Collected data:
★ ★ ★ ★ ★
theorem execPictureBoundary_kept {z s : State} {pipe : BitVec 3} (hK : Kept z s) : KeptOut z (execPictureBoundary pipe s) := by
  unfold execPictureBoundary
  repeat' first
    | with_reducible assumption | with_reducible apply stopJob_kept | with_reducible apply KeptOut.ite | with_reducible apply KeptOut.next
    | with_reducible apply KeptOut.fault | split

theorem execFwActivateRaiseFloor_kept (p : Packet) (s : State) : ∃ f : BitVec 8, s.fw.floor ≤ f ∧ (s.fwWf → f ≤ 64) ∧
    KeptOut { s with fw := { s.fw with floor := f } } (execFwActivateRaiseFloor p s) := by
  have stay {t : State} (h : Kept s t) : ∃ f : BitVec 8, s.fw.floor ≤ f ∧ (s.fwWf → f ≤ 64) ∧
      KeptOut { s with fw := { s.fw with floor := f } } (.next t) :=
    ⟨s.fw.floor, BitVec.le_refl _, fun w => w.1, .next h⟩
  unfold execFwActivateRaiseFloor fwActivate mgmtCommand firmware
  split
  · exact ⟨s.fw.floor, BitVec.le_refl _, fun w => w.1, .fault _⟩
  · split
    · dsimp only
      split
      · exact stay (rejectPkt_kept (Kept.refl s))
      · split
        · exact stay (Kept.refl s)
        · split
          · exact stay (answer_kept (Kept.refl s))
          · refine ⟨if s.fw.floor < runningSvn s then runningSvn s else s.fw.floor, ?_, fun w => ?_,
              .next (answer_kept (Kept.refl _))⟩
            · split
              · exact BitVec.le_of_lt ‹_›
              · exact BitVec.le_refl _
            · have hr : runningSvn s ≤ 64 := by
                unfold runningSvn
                split
                · exact w.2.2
                · exact w.2.1
              split
              · exact hr
              · exact w.1
    · exact stay (Kept.refl s)

/-- What every command but FW_ACTIVATE RAISE_FLOOR keeps. -/
theorem exec_kept (c : Instr) (s : State) (hc : ∀ p, c ≠ .fwActivateRaiseFloor p) : KeptOut s (exec c s) := by
  have h := Kept.refl s
  cases c with
  | nop _ => exact execNop_kept h
  | echo _ => exact execEcho_kept h
  | readInfo _ => exact execReadInfo_kept h
  | objAlloc _ => exact execObjAlloc_kept h
  | objFree _ => exact execObjFree_kept h
  | objMigrate _ => exact execObjMigrate_kept h
  | objQuery _ => exact execObjQuery_kept h
  | planLoad _ => exact execPlanLoad_kept h
  | planVerify _ => exact execPlanVerify_kept h
  | planStart _ => exact execPlanStart_kept h
  | planCancel _ => exact execPlanCancel_kept h
  | stepBegin _ => exact execStepBegin_kept h
  | stepCommit _ => exact execStepCommit_kept h
  | streamArm _ => exact execStreamArm_kept h
  | streamRearm _ => exact execStreamRearm_kept h
  | streamCancel _ => exact execStreamCancel_kept h
  | syncAlloc _ => exact execSyncAlloc_kept h
  | syncSetSet _ => exact execSyncSetSet_kept h
  | syncSetSignal _ => exact execSyncSetSignal_kept h
  | syncSetPoison _ => exact execSyncSetPoison_kept h
  | syncSetRevive _ => exact execSyncSetRevive_kept h
  | syncDump _ => exact execSyncDump_kept h
  | syncRelease _ => exact execSyncRelease_kept h
  | cfgWriteShadow _ => exact execCfgWriteShadow_kept h
  | cfgSwap _ => exact execCfgSwap_kept h
  | cfgRead _ => exact execCfgRead_kept h
  | ctxCreate _ => exact execCtxCreate_kept h
  | ctxRetire _ => exact execCtxRetire_kept h
  | ctxPreempt _ => exact execCtxPreempt_kept h
  | ctxResume _ => exact execCtxResume_kept h
  | ctxReset _ => exact execCtxReset_kept h
  | kvPoolGrant _ => exact execKvPoolGrant_kept h
  | kvPageEdit _ => exact execKvPageEdit_kept h
  | kvSeqAbort _ => exact execKvSeqAbort_kept h
  | vidDecode _ => exact execVidDecode_kept h
  | vidEncode _ => exact execVidEncode_kept h
  | tcdConfigSet _ => exact execTcdConfigSet_kept h
  | tcdConfigClear _ => exact execTcdConfigClear_kept h
  | tcdConfigPoolAdd _ => exact execTcdConfigPoolAdd_kept h
  | healthRead _ => exact execHealthRead_kept h
  | secureNowTake _ => exact execSecureNowTake_kept h
  | secureNowDrain _ => exact execSecureNowDrain_kept h
  | secureNowUndrain _ => exact execSecureNowUndrain_kept h
  | restanteCollect _ => exact execRestanteCollect_kept h
  | fabRouteLoad _ => exact execFabRouteLoad_kept h
  | fabMembership _ => exact execFabMembership_kept h
  | attest _ => exact execAttest_kept h
  | fwStage _ => exact execFwStage_kept h
  | fwActivateSelect _ => exact execFwActivateSelect_kept h
  | fwActivateRaiseFloor p => exact absurd rfl (hc p)
  | fwActivateKeep _ => exact execFwActivateKeep_kept h
  | pwrLimit _ => exact execPwrLimit_kept h
  | clkRequestGate _ => exact execClkRequestGate_kept h
  | clkRequestUngate _ => exact execClkRequestUngate_kept h
  | clkRequestArith533 _ => exact execClkRequestArith533_kept h
  | clkRequestMem9600 _ => exact execClkRequestMem9600_kept h
  | ageingReport _ => exact execAgeingReport_kept h
  | ringTurn => exact execRingTurn_kept h
  | hstDoorbell _ _ => exact execHstDoorbell_kept h
  | cmdRcptHeadWrite _ _ => exact execCmdRcptHeadWrite_kept h
  | ringEnable _ _ => exact execRingEnable_kept h
  | ringDisable _ _ => exact execRingDisable_kept h
  | w1cClear _ _ _ => exact execW1cClear_kept h
  | registerWrite _ _ _ _ => exact execRegisterWrite_kept h
  | bar2Access _ _ _ _ => exact execBar2Access_kept h
  | i3cPrivateWrite _ _ _ => exact execI3cPrivateWrite_kept h
  | entdaa _ => exact execEntdaa_kept h
  | jtagInstruction _ => exact execJtagInstruction_kept h
  | ctlNop _ => exact execCtlNop_kept h
  | endThread _ => exact execEndThread_kept h
  | alu _ => exact execAlu_kept h
  | alui _ => exact execAlui_kept h
  | cmp _ => exact execCmp_kept h
  | loopOpen _ => exact execLoopOpen_kept h
  | endloop _ => exact execEndloop_kept h
  | branch _ => exact execBranch_kept h
  | tag _ => exact execTag_kept h
  | mma _ => exact execMma_kept h
  | spill _ => exact execSpill_kept h
  | topk _ => exact execTopk_kept h
  | accz _ => exact execAccz_kept h
  | kid _ => exact execKid_kept h
  | vadd _ => exact execVadd_kept h
  | vsub _ => exact execVsub_kept h
  | vmul _ => exact execVmul_kept h
  | vfma _ => exact execVfma_kept h
  | vmax _ => exact execVmax_kept h
  | vmin _ => exact execVmin_kept h
  | cvt _ => exact execCvt_kept h
  | scl _ => exact execScl_kept h
  | rsum _ => exact execRsum_kept h
  | rmax _ => exact execRmax_kept h
  | ssq _ => exact execSsq_kept h
  | lds _ => exact execLds_kept h
  | sts _ => exact execSts_kept h
  | fnExp _ => exact execFnExp_kept h
  | fnLog _ => exact execFnLog_kept h
  | fnRcp _ => exact execFnRcp_kept h
  | fnRsq _ => exact execFnRsq_kept h
  | fnSqrt _ => exact execFnSqrt_kept h
  | fnTanh _ => exact execFnTanh_kept h
  | fnSigm _ => exact execFnSigm_kept h
  | fnGelu _ => exact execFnGelu_kept h
  | fnSilu _ => exact execFnSilu_kept h
  | fnSin _ => exact execFnSin_kept h
  | arm _ => exact execArm_kept h
  | rearm _ => exact execRearm_kept h
  | cancel _ => exact execCancel_kept h
  | gather _ => exact execGather_kept h
  | signalCount _ => exact execSignalCount_kept h
  | waitCount _ => exact execWaitCount_kept h
  | takeCount _ => exact execTakeCount_kept h
  | setCount _ => exact execSetCount_kept h
  | poisonCount _ => exact execPoisonCount_kept h
  | readCount _ => exact execReadCount_kept h
  | drain _ => exact execDrain_kept h
  | drainClr _ => exact execDrainClr_kept h
  | drainRed _ => exact execDrainRed_kept h
  | enc _ => exact execEnc_kept h
  | dec _ => exact execDec_kept h
  | engineOpStart _ _ => exact execEngineOpStart_kept h
  | engineOpComplete _ _ _ => exact execEngineOpComplete_kept h
  | unitHardFault _ => exact execUnitHardFault_kept h
  | syncOpApply _ _ => exact execSyncOpApply_kept h
  | waiterEvaluate _ => exact execWaiterEvaluate_kept h
  | waitTimeout _ _ => exact execWaitTimeout_kept h
  | streamTileStart _ _ => exact execStreamTileStart_kept h
  | streamTileDone _ _ _ _ => exact execStreamTileDone_kept h
  | streamCancelDone _ _ => exact execStreamCancelDone_kept h
  | gatherIndexIssue _ _ => exact execGatherIndexIssue_kept h
  | pageWalk _ _ => exact execPageWalk_kept h
  | pageWaitResume _ _ => exact execPageWaitResume_kept h
  | pageWaitTimeout _ _ => exact execPageWaitTimeout_kept h
  | passBoundary _ => exact execPassBoundary_kept h
  | kidJobStart _ => exact execKidJobStart_kept h
  | kidJobComplete _ _ => exact execKidJobComplete_kept h
  | codecJobStart _ _ => exact execCodecJobStart_kept h
  | codecJobComplete _ _ _ => exact execCodecJobComplete_kept h
  | planEnd _ => exact execPlanEnd_kept h
  | updateUnitSlice _ _ => exact execUpdateUnitSlice_kept h
  | flitReceive _ _ _ => exact execFlitReceive_kept h
  | replayReq _ _ => exact execReplayReq_kept h
  | replayTimeout _ => exact execReplayTimeout_kept h
  | linkDownTimeout _ _ => exact execLinkDownTimeout_kept h
  | laneLockLoss _ _ => exact execLaneLockLoss_kept h
  | portTrain _ => exact execPortTrain_kept h
  | trainTimeout _ => exact execTrainTimeout_kept h
  | fabricRead _ _ => exact execFabricRead_kept h
  | fabricWrite _ _ => exact execFabricWrite_kept h
  | fabricAtomic _ _ => exact execFabricAtomic_kept h
  | fabricSignal _ _ => exact execFabricSignal_kept h
  | readData _ _ => exact execReadData_kept h
  | complete _ _ => exact execComplete_kept h
  | fabricError _ _ => exact execFabricError_kept h
  | pathDown _ _ => exact execPathDown_kept h
  | txnTimeout _ _ => exact execTxnTimeout_kept h
  | redPart _ _ => exact execRedPart_kept h
  | reductionDeadline _ _ _ _ => exact execReductionDeadline_kept h
  | gatherData _ _ => exact execGatherData_kept h
  | vote _ => exact execVote_kept h
  | memberLost _ _ => exact execMemberLost_kept h
  | leave _ _ => exact execLeave_kept h
  | migrationFenceNotice _ _ => exact execMigrationFenceNotice_kept h
  | migrationCommitNotice _ _ _ => exact execMigrationCommitNotice_kept h
  | bindQuery _ _ _ => exact execBindQuery_kept h
  | migrationCopyStart _ _ => exact execMigrationCopyStart_kept h
  | migrationAckTimeout _ _ _ => exact execMigrationAckTimeout_kept h
  | migrationCommit _ _ _ => exact execMigrationCommit_kept h
  | migrationRelease _ _ => exact execMigrationRelease_kept h
  | cfgSwapPoint => exact execCfgSwapPoint_kept h
  | cfgSwapTimeout => exact execCfgSwapTimeout_kept h
  | videoJobStart _ => exact execVideoJobStart_kept h
  | decodeFrameDone _ => exact execDecodeFrameDone_kept h
  | encodePictureDone _ => exact execEncodePictureDone_kept h
  | videoJobComplete _ => exact execVideoJobComplete_kept h
  | riskCompute => exact execRiskCompute_kept h
  | drainComplete => exact execDrainComplete_kept h
  | powerControlPeriod _ => exact execPowerControlPeriod_kept h
  | idleWindow _ => exact execIdleWindow_kept h
  | thermalSample _ => exact execThermalSample_kept h
  | thermalShutdown => exact execThermalShutdown_kept h
  | ageingSample _ => exact execAgeingSample_kept h
  | clkReplanApply => exact execClkReplanApply_kept h
  | replanQuiesceTimeout => exact execReplanQuiesceTimeout_kept h
  | memMarginMeasure _ => exact execMemMarginMeasure_kept h
  | memStepApply => exact execMemStepApply_kept h
  | muxHung _ => exact execMuxHung_kept h
  | clockMonitorWindow _ => exact execClockMonitorWindow_kept h
  | rootPllLockLoss => exact execRootPllLockLoss_kept h
  | phyPllLockLoss => exact execPhyPllLockLoss_kept h
  | controlWatchdog => exact execControlWatchdog_kept h
  | railTrip => exact execRailTrip_kept h
  | inputOutOfRange => exact execInputOutOfRange_kept h
  | coolantAlert => exact execCoolantAlert_kept h
  | auxPowerGood _ => exact execAuxPowerGood_kept h
  | powerOn _ => exact execPowerOn_kept h
  | powerOff => exact execPowerOff_kept h
  | warmResetAssert _ => exact execWarmResetAssert_kept h
  | warmResetRelease _ => exact execWarmResetRelease_kept h
  | xoStable => exact execXoStable_kept h
  | xoTimeout => exact execXoTimeout_kept h
  | pllLock => exact execPllLock_kept h
  | pllLockTimeout => exact execPllLockTimeout_kept h
  | startPhaseComplete _ => exact execStartPhaseComplete_kept h
  | phaseTimeout => exact execPhaseTimeout_kept h
  | linkRetrain => exact execLinkRetrain_kept h
  | linkLoss => exact execLinkLoss_kept h
  | linkReturn => exact execLinkReturn_kept h
  | bindAnswer _ _ _ => exact execBindAnswer_kept h
  | migrationPlaceQuery _ _ _ => exact execMigrationPlaceQuery_kept h
  | migrationPlaceAnswer _ _ _ => exact execMigrationPlaceAnswer_kept h
  | pictureBoundary _ => exact execPictureBoundary_kept h
  | auxPowerLoss => exact execAuxPowerLoss_kept h
  | enec => exact execEnec_kept h
  | xoAmplitudeDetect _ => exact execXoAmplitudeDetect_kept h
  | hdmDecoderCommit => exact execHdmDecoderCommit_kept h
★ ★ ★ ★ ★
Over all the entries, say how many lines hold the string "unfold". The reply is the number alone.

3